Для личной встречи он, безусловно, дождется окончания рейса, но говорить с ней хочет уже сейчас. Он не угрожал, не переходил на крик и не истерил. Вообще, неплохой мужик, и я вправду не знал, что ему ответить.
Ведь он был прав. Все упиралось лишь в то, что я не мог его контролировать. Не мог точно знать, что он не расскажет о моей роли во всем этом — в его новой работе и воссоединении с дочерью. Вопреки Вериному мнению, я не желал, чтобы она подумала, что я проник в ее жизнь так глубоко.

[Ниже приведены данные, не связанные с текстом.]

@[simp] theorem State.rd_setAge (s : State) (i : Nat) (f : AgeUnit → AgeUnit) (rq ro : Nat) : (s.setAge i f).rd rq ro = s.rd rq ro := rfl
@[simp] theorem State.get_setAge (s : State) (i : Nat) (f : AgeUnit → AgeUnit) (rg : Fld) : (s.setAge i f).get rg = s.get rg := rfl
@[simp] theorem State.flag_setAge (s : State) (i : Nat) (f : AgeUnit → AgeUnit) (rg : Fld) : (s.setAge i f).flag rg = s.flag rg := rfl
@[simp] theorem State.act_setAge (s : State) (i : Nat) (f : AgeUnit → AgeUnit) (rg : Fld) : (s.setAge i f).act rg = s.act rg := rfl
@[simp] theorem State.next_setAge (s : State) (i : Nat) (f : AgeUnit → AgeUnit) (rg : Fld) : (s.setAge i f).next rg = s.next rg := rfl
@[simp] theorem State.byte_setAge (s : State) (i : Nat) (f : AgeUnit → AgeUnit) (rj : Nat) : (s.setAge i f).byte rj = s.byte rj := rfl
@[simp] theorem State.bytes_setAge (s : State) (i : Nat) (f : AgeUnit → AgeUnit) (rj rm : Nat) : (s.setAge i f).bytes rj rm = s.bytes rj rm := rfl
@[simp] theorem State.le_setAge (s : State) (i : Nat) (f : AgeUnit → AgeUnit) (rj rm : Nat) : (s.setAge i f).le rj rm = s.le rj rm := rfl
@[simp] theorem State.due_setAge (s : State) (i : Nat) (f : AgeUnit → AgeUnit) (rx : Timer) : (s.setAge i f).due rx = s.due rx := rfl
@[simp] theorem State.lap_setAge (s : State) (i : Nat) (f : AgeUnit → AgeUnit) : (s.setAge i f).lap = s.lap := rfl
@[simp] theorem State.splitAt_setAge (s : State) (i : Nat) (f : AgeUnit → AgeUnit) (rx : Nat) : (s.setAge i f).splitAt rx = s.splitAt rx := rfl
@[simp] theorem State.out_setAge (s : State) (i : Nat) (f : AgeUnit → AgeUnit) (rx : OutU) : (s.setAge i f).out rx = s.out rx := rfl
@[simp] theorem State.die_setAge (s : State) (i : Nat) (f : AgeUnit → AgeUnit) (rx : Nat) : (s.setAge i f).die rx = s.die rx := rfl
@[simp] theorem State.queue_setAge (s : State) (i : Nat) (f : AgeUnit → AgeUnit) (rx : Nat) : (s.setAge i f).queue rx = s.queue rx := rfl
@[simp] theorem State.latch_setAge (s : State) (i : Nat) (f : AgeUnit → AgeUnit) (rx : Src) : (s.setAge i f).latch rx = s.latch rx := rfl
@[simp] theorem State.valve_setAge (s : State) (i : Nat) (f : AgeUnit → AgeUnit) (rx : Nat) : (s.setAge i f).valve rx = s.valve rx := rfl
@[simp] theorem State.bridge_setAge (s : State) (i : Nat) (f : AgeUnit → AgeUnit) (rx : Nat) : (s.setAge i f).bridge rx = s.bridge rx := rfl
@[simp] theorem State.can_setAge (s : State) (i : Nat) (f : AgeUnit → AgeUnit) (rx : Nat) : (s.setAge i f).can rx = s.can rx := rfl
@[simp] theorem State.nm_setAge (s : State) (i : Nat) (f : AgeUnit → AgeUnit) (rx : Nat) : (s.setAge i f).nm rx = s.nm rx := rfl
@[simp] theorem State.din_setAge (s : State) (i : Nat) (f : AgeUnit → AgeUnit) (rx : Nat) : (s.setAge i f).din rx = s.din rx := rfl
@[simp] theorem State.strobe_setAge (s : State) (i : Nat) (f : AgeUnit → AgeUnit) (rx : Nat) : (s.setAge i f).strobe rx = s.strobe rx := rfl
@[simp] theorem State.tmr_setAge (s : State) (i : Nat) (f : AgeUnit → AgeUnit) (rx : Nat) : (s.setAge i f).tmr rx = s.tmr rx := rfl
@[simp] theorem State.tch_setAge (s : State) (i : Nat) (f : AgeUnit → AgeUnit) (rx : Nat) : (s.setAge i f).tch rx = s.tch rx := rfl
@[simp] theorem State.port_setAge (s : State) (i : Nat) (f : AgeUnit → AgeUnit) (rx : Nat) : (s.setAge i f).port rx = s.port rx := rfl
@[simp] theorem State.stream_setAge (s : State) (i : Nat) (f : AgeUnit → AgeUnit) (rx : Nat) : (s.setAge i f).stream rx = s.stream rx := rfl
@[simp] theorem State.tas_setAge (s : State) (i : Nat) (f : AgeUnit → AgeUnit) (rx : Nat) : (s.setAge i f).tas rx = s.tas rx := rfl
@[simp] theorem State.ctx_setAge (s : State) (i : Nat) (f : AgeUnit → AgeUnit) (rx : Bool) : (s.setAge i f).ctx rx = s.ctx rx := rfl

@[simp] theorem State.rd_setDie (s : State) (d : Nat) (f : DieSt → DieSt) (rq ro : Nat) : (s.setDie d f).rd rq ro = s.rd rq ro := rfl
@[simp] theorem State.get_setDie (s : State) (d : Nat) (f : DieSt → DieSt) (rg : Fld) : (s.setDie d f).get rg = s.get rg := rfl
@[simp] theorem State.flag_setDie (s : State) (d : Nat) (f : DieSt → DieSt) (rg : Fld) : (s.setDie d f).flag rg = s.flag rg := rfl
@[simp] theorem State.act_setDie (s : State) (d : Nat) (f : DieSt → DieSt) (rg : Fld) : (s.setDie d f).act rg = s.act rg := rfl
@[simp] theorem State.next_setDie (s : State) (d : Nat) (f : DieSt → DieSt) (rg : Fld) : (s.setDie d f).next rg = s.next rg := rfl
@[simp] theorem State.byte_setDie (s : State) (d : Nat) (f : DieSt → DieSt) (rj : Nat) : (s.setDie d f).byte rj = s.byte rj := rfl
@[simp] theorem State.bytes_setDie (s : State) (d : Nat) (f : DieSt → DieSt) (rj rm : Nat) : (s.setDie d f).bytes rj rm = s.bytes rj rm := rfl
@[simp] theorem State.le_setDie (s : State) (d : Nat) (f : DieSt → DieSt) (rj rm : Nat) : (s.setDie d f).le rj rm = s.le rj rm := rfl
@[simp] theorem State.due_setDie (s : State) (d : Nat) (f : DieSt → DieSt) (rx : Timer) : (s.setDie d f).due rx = s.due rx := rfl
@[simp] theorem State.lap_setDie (s : State) (d : Nat) (f : DieSt → DieSt) : (s.setDie d f).lap = s.lap := rfl
@[simp] theorem State.splitAt_setDie (s : State) (d : Nat) (f : DieSt → DieSt) (rx : Nat) : (s.setDie d f).splitAt rx = s.splitAt rx := rfl
@[simp] theorem State.out_setDie (s : State) (d : Nat) (f : DieSt → DieSt) (rx : OutU) : (s.setDie d f).out rx = s.out rx := rfl
@[simp] theorem State.ageOf_setDie (s : State) (d : Nat) (f : DieSt → DieSt) (rx : Nat) : (s.setDie d f).ageOf rx = s.ageOf rx := rfl
@[simp] theorem State.queue_setDie (s : State) (d : Nat) (f : DieSt → DieSt) (rx : Nat) : (s.setDie d f).queue rx = s.queue rx := rfl
@[simp] theorem State.latch_setDie (s : State) (d : Nat) (f : DieSt → DieSt) (rx : Src) : (s.setDie d f).latch rx = s.latch rx := rfl
@[simp] theorem State.valve_setDie (s : State) (d : Nat) (f : DieSt → DieSt) (rx : Nat) : (s.setDie d f).valve rx = s.valve rx := rfl
@[simp] theorem State.bridge_setDie (s : State) (d : Nat) (f : DieSt → DieSt) (rx : Nat) : (s.setDie d f).bridge rx = s.bridge rx := rfl
@[simp] theorem State.can_setDie (s : State) (d : Nat) (f : DieSt → DieSt) (rx : Nat) : (s.setDie d f).can rx = s.can rx := rfl
@[simp] theorem State.nm_setDie (s : State) (d : Nat) (f : DieSt → DieSt) (rx : Nat) : (s.setDie d f).nm rx = s.nm rx := rfl
@[simp] theorem State.din_setDie (s : State) (d : Nat) (f : DieSt → DieSt) (rx : Nat) : (s.setDie d f).din rx = s.din rx := rfl
@[simp] theorem State.strobe_setDie (s : State) (d : Nat) (f : DieSt → DieSt) (rx : Nat) : (s.setDie d f).strobe rx = s.strobe rx := rfl
@[simp] theorem State.tmr_setDie (s : State) (d : Nat) (f : DieSt → DieSt) (rx : Nat) : (s.setDie d f).tmr rx = s.tmr rx := rfl
@[simp] theorem State.tch_setDie (s : State) (d : Nat) (f : DieSt → DieSt) (rx : Nat) : (s.setDie d f).tch rx = s.tch rx := rfl
@[simp] theorem State.port_setDie (s : State) (d : Nat) (f : DieSt → DieSt) (rx : Nat) : (s.setDie d f).port rx = s.port rx := rfl
@[simp] theorem State.stream_setDie (s : State) (d : Nat) (f : DieSt → DieSt) (rx : Nat) : (s.setDie d f).stream rx = s.stream rx := rfl
@[simp] theorem State.tas_setDie (s : State) (d : Nat) (f : DieSt → DieSt) (rx : Nat) : (s.setDie d f).tas rx = s.tas rx := rfl
@[simp] theorem State.ctx_setDie (s : State) (d : Nat) (f : DieSt → DieSt) (rx : Bool) : (s.setDie d f).ctx rx = s.ctx rx := rfl

@[simp] theorem State.rd_setValve (s : State) (n : Nat) (f : ValveSt → ValveSt) (rq ro : Nat) : (s.setValve n f).rd rq ro = s.rd rq ro := rfl
@[simp] theorem State.get_setValve (s : State) (n : Nat) (f : ValveSt → ValveSt) (rg : Fld) : (s.setValve n f).get rg = s.get rg := rfl
@[simp] theorem State.flag_setValve (s : State) (n : Nat) (f : ValveSt → ValveSt) (rg : Fld) : (s.setValve n f).flag rg = s.flag rg := rfl
@[simp] theorem State.act_setValve (s : State) (n : Nat) (f : ValveSt → ValveSt) (rg : Fld) : (s.setValve n f).act rg = s.act rg := rfl
@[simp] theorem State.next_setValve (s : State) (n : Nat) (f : ValveSt → ValveSt) (rg : Fld) : (s.setValve n f).next rg = s.next rg := rfl
@[simp] theorem State.byte_setValve (s : State) (n : Nat) (f : ValveSt → ValveSt) (rj : Nat) : (s.setValve n f).byte rj = s.byte rj := rfl
@[simp] theorem State.bytes_setValve (s : State) (n : Nat) (f : ValveSt → ValveSt) (rj rm : Nat) : (s.setValve n f).bytes rj rm = s.bytes rj rm := rfl
@[simp] theorem State.le_setValve (s : State) (n : Nat) (f : ValveSt → ValveSt) (rj rm : Nat) : (s.setValve n f).le rj rm = s.le rj rm := rfl
@[simp] theorem State.due_setValve (s : State) (n : Nat) (f : ValveSt → ValveSt) (rx : Timer) : (s.setValve n f).due rx = s.due rx := rfl
@[simp] theorem State.lap_setValve (s : State) (n : Nat) (f : ValveSt → ValveSt) : (s.setValve n f).lap = s.lap := rfl
@[simp] theorem State.splitAt_setValve (s : State) (n : Nat) (f : ValveSt → ValveSt) (rx : Nat) : (s.setValve n f).splitAt rx = s.splitAt rx := rfl
@[simp] theorem State.out_setValve (s : State) (n : Nat) (f : ValveSt → ValveSt) (rx : OutU) : (s.setValve n f).out rx = s.out rx := rfl
@[simp] theorem State.die_setValve (s : State) (n : Nat) (f : ValveSt → ValveSt) (rx : Nat) : (s.setValve n f).die rx = s.die rx := rfl
@[simp] theorem State.ageOf_setValve (s : State) (n : Nat) (f : ValveSt → ValveSt) (rx : Nat) : (s.setValve n f).ageOf rx = s.ageOf rx := rfl
@[simp] theorem State.queue_setValve (s : State) (n : Nat) (f : ValveSt → ValveSt) (rx : Nat) : (s.setValve n f).queue rx = s.queue rx := rfl
@[simp] theorem State.latch_setValve (s : State) (n : Nat) (f : ValveSt → ValveSt) (rx : Src) : (s.setValve n f).latch rx = s.latch rx := rfl
@[simp] theorem State.bridge_setValve (s : State) (n : Nat) (f : ValveSt → ValveSt) (rx : Nat) : (s.setValve n f).bridge rx = s.bridge rx := rfl
@[simp] theorem State.can_setValve (s : State) (n : Nat) (f : ValveSt → ValveSt) (rx : Nat) : (s.setValve n f).can rx = s.can rx := rfl
@[simp] theorem State.nm_setValve (s : State) (n : Nat) (f : ValveSt → ValveSt) (rx : Nat) : (s.setValve n f).nm rx = s.nm rx := rfl
@[simp] theorem State.din_setValve (s : State) (n : Nat) (f : ValveSt → ValveSt) (rx : Nat) : (s.setValve n f).din rx = s.din rx := rfl
@[simp] theorem State.strobe_setValve (s : State) (n : Nat) (f : ValveSt → ValveSt) (rx : Nat) : (s.setValve n f).strobe rx = s.strobe rx := rfl
@[simp] theorem State.tmr_setValve (s : State) (n : Nat) (f : ValveSt → ValveSt) (rx : Nat) : (s.setValve n f).tmr rx = s.tmr rx := rfl
@[simp] theorem State.tch_setValve (s : State) (n : Nat) (f : ValveSt → ValveSt) (rx : Nat) : (s.setValve n f).tch rx = s.tch rx := rfl
@[simp] theorem State.port_setValve (s : State) (n : Nat) (f : ValveSt → ValveSt) (rx : Nat) : (s.setValve n f).port rx = s.port rx := rfl
@[simp] theorem State.stream_setValve (s : State) (n : Nat) (f : ValveSt → ValveSt) (rx : Nat) : (s.setValve n f).stream rx = s.stream rx := rfl
@[simp] theorem State.tas_setValve (s : State) (n : Nat) (f : ValveSt → ValveSt) (rx : Nat) : (s.setValve n f).tas rx = s.tas rx := rfl
@[simp] theorem State.ctx_setValve (s : State) (n : Nat) (f : ValveSt → ValveSt) (rx : Bool) : (s.setValve n f).ctx rx = s.ctx rx := rfl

Зазвонил телефон, и я даже вздрогнул от неожиданности. Бросив взгляд на экран, нахмурился. Тяжело вздохнул и поднял трубку. Совсем забыл, что сегодня пятница.
— И как это понимать?
Голос матери был настойчивым и требовательным. Я еще вчера обещал ей прийти, но в итоге впервые за много лет даже не удосужился позвонить и предупредить. И если бы дело было лишь в работе…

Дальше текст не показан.